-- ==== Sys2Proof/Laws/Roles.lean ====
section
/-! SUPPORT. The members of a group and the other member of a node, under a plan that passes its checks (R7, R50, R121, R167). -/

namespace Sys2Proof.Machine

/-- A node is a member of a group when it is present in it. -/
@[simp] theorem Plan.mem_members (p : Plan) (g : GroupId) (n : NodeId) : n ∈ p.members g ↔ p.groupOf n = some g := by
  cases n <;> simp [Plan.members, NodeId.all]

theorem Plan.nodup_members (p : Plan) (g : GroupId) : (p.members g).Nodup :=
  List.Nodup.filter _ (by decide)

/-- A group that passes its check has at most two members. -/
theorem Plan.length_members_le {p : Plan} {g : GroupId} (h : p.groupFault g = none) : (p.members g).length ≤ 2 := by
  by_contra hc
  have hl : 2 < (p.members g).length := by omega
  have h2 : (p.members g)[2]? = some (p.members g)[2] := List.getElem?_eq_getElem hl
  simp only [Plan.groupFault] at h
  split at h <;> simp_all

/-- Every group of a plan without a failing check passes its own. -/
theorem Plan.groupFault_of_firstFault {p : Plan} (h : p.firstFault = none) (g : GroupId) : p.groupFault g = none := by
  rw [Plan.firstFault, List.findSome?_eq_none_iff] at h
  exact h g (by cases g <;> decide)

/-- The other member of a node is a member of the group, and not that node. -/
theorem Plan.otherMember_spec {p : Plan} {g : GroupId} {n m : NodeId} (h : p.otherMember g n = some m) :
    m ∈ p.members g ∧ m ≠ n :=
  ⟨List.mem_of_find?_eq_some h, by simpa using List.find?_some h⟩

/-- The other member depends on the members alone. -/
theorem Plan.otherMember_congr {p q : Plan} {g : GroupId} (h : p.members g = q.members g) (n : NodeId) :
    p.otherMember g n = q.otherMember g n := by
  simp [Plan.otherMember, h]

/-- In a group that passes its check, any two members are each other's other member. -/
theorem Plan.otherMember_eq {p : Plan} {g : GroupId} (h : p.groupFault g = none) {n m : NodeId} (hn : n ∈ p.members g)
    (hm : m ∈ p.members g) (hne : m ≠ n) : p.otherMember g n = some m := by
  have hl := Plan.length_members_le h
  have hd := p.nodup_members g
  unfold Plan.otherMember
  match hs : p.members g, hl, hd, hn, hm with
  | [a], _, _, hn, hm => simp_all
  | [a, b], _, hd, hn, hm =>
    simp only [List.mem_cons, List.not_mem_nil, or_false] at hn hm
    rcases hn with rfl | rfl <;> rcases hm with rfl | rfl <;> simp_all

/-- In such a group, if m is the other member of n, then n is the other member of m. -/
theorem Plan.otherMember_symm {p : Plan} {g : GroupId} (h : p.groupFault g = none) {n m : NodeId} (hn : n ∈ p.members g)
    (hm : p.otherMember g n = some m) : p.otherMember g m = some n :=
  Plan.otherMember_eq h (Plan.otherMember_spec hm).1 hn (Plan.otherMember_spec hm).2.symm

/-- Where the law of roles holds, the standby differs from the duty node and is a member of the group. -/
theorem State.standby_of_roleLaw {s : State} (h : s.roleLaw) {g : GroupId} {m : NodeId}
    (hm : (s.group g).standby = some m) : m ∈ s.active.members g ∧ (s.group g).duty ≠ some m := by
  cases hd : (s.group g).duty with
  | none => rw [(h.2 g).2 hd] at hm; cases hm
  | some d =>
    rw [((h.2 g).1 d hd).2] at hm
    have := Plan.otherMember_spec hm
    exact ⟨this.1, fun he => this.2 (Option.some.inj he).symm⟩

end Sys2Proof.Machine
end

· · ·

:: ACTION ITEM ::
Quote the listing above, but only from the line that shows "R121, R167). -/" through the line that shows "have h2 : (p.members".

:: OUTPUT ::
/-! SUPPORT. The members of a group and the other member of a node, under a plan that passes its checks (R7, R50, R121, R167). -/

namespace Sys2Proof.Machine

/-- A node is a member of a group when it is present in it. -/
@[simp] theorem Plan.mem_members (p : Plan) (g : GroupId) (n : NodeId) : n ∈ p.members g ↔ p.groupOf n = some g := by
  cases n <;> simp [Plan.members, NodeId.all]

theorem Plan.nodup_members (p : Plan) (g : GroupId) : (p.members g).Nodup :=
  List.Nodup.filter _ (by decide)

/-- A group that passes its check has at most two members. -/
theorem Plan.length_members_le {p : Plan} {g : GroupId} (h : p.groupFault g = none) : (p.members g).length ≤ 2 := by
  by_contra hc
  have hl : 2 < (p.members g).length := by omega
  have h2 : (p.members g)[2]? = some (p.members g)[2] := List.getElem?_eq_getElem hl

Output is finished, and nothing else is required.